[Start of section]
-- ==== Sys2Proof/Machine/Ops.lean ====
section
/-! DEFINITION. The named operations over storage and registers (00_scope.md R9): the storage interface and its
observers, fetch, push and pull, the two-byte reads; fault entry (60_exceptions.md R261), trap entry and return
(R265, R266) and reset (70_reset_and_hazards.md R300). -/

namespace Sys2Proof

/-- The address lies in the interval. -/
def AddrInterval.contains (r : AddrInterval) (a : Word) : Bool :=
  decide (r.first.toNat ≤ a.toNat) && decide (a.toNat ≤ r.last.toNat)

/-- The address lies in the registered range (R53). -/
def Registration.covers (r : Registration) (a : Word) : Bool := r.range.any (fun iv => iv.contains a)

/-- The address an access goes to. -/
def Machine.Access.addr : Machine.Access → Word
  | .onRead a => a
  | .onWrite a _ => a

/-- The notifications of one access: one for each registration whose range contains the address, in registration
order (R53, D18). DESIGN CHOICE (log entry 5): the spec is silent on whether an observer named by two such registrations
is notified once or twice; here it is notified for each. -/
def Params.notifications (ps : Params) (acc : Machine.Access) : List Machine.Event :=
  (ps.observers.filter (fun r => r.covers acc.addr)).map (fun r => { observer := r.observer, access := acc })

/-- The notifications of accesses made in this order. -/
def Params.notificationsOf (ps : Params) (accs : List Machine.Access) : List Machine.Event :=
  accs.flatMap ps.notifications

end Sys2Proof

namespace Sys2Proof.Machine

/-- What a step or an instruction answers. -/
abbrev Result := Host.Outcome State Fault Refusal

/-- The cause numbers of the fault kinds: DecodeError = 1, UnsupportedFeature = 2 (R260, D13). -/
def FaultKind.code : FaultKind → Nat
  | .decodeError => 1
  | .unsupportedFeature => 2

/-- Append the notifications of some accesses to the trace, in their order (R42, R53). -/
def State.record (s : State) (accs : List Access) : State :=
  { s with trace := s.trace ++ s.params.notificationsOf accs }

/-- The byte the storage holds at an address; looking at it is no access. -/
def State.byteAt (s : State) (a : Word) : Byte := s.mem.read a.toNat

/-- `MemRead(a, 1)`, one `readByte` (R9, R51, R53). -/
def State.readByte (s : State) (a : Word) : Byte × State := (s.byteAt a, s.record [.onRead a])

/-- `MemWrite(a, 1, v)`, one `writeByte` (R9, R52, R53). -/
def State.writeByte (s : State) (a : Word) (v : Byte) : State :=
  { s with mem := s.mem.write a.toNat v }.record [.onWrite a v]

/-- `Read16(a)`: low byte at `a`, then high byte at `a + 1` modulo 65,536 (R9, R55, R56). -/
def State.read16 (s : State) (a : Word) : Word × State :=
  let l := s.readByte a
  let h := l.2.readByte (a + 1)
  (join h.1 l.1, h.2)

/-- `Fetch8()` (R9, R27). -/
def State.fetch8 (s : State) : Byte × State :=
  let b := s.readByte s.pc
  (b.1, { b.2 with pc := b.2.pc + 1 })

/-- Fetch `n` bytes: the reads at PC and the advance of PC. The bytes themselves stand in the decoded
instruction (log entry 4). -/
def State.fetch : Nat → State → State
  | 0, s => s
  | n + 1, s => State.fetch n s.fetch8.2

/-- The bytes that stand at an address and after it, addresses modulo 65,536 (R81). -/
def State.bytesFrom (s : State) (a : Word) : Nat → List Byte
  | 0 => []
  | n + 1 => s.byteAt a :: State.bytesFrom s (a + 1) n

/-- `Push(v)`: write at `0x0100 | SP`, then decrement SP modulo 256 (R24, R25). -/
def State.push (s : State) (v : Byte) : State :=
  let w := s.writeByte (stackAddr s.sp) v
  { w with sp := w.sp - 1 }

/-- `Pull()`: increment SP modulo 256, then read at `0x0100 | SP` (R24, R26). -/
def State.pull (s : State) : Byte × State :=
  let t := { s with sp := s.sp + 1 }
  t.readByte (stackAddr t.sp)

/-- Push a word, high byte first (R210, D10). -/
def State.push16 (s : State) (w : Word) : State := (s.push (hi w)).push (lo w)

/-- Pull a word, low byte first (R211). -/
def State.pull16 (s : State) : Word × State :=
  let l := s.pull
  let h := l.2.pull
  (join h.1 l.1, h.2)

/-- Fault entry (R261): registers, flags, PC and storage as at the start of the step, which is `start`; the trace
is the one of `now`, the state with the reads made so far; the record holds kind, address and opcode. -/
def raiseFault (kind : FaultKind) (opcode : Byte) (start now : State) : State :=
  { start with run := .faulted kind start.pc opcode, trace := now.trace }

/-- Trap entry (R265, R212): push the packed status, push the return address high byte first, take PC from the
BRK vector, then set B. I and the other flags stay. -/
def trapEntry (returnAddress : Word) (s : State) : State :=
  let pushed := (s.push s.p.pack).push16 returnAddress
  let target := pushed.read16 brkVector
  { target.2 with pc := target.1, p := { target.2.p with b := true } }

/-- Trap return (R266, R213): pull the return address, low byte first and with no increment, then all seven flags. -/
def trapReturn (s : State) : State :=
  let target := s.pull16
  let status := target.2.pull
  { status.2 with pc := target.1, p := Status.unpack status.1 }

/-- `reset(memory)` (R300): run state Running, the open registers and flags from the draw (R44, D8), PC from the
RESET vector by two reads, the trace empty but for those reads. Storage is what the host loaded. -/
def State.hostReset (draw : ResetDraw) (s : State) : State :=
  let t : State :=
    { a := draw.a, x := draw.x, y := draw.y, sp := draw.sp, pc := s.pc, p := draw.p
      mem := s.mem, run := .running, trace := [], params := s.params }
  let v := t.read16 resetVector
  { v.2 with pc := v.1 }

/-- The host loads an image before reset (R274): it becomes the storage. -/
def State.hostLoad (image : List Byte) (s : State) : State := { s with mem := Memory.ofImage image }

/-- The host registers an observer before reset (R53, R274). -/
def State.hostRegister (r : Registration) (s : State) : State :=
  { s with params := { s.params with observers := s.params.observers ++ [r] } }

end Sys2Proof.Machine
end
[End of section]
▸ **The problem**: How many lines of the material hold the string "holds"? Answer with the number only.

▸ **Reply**: 2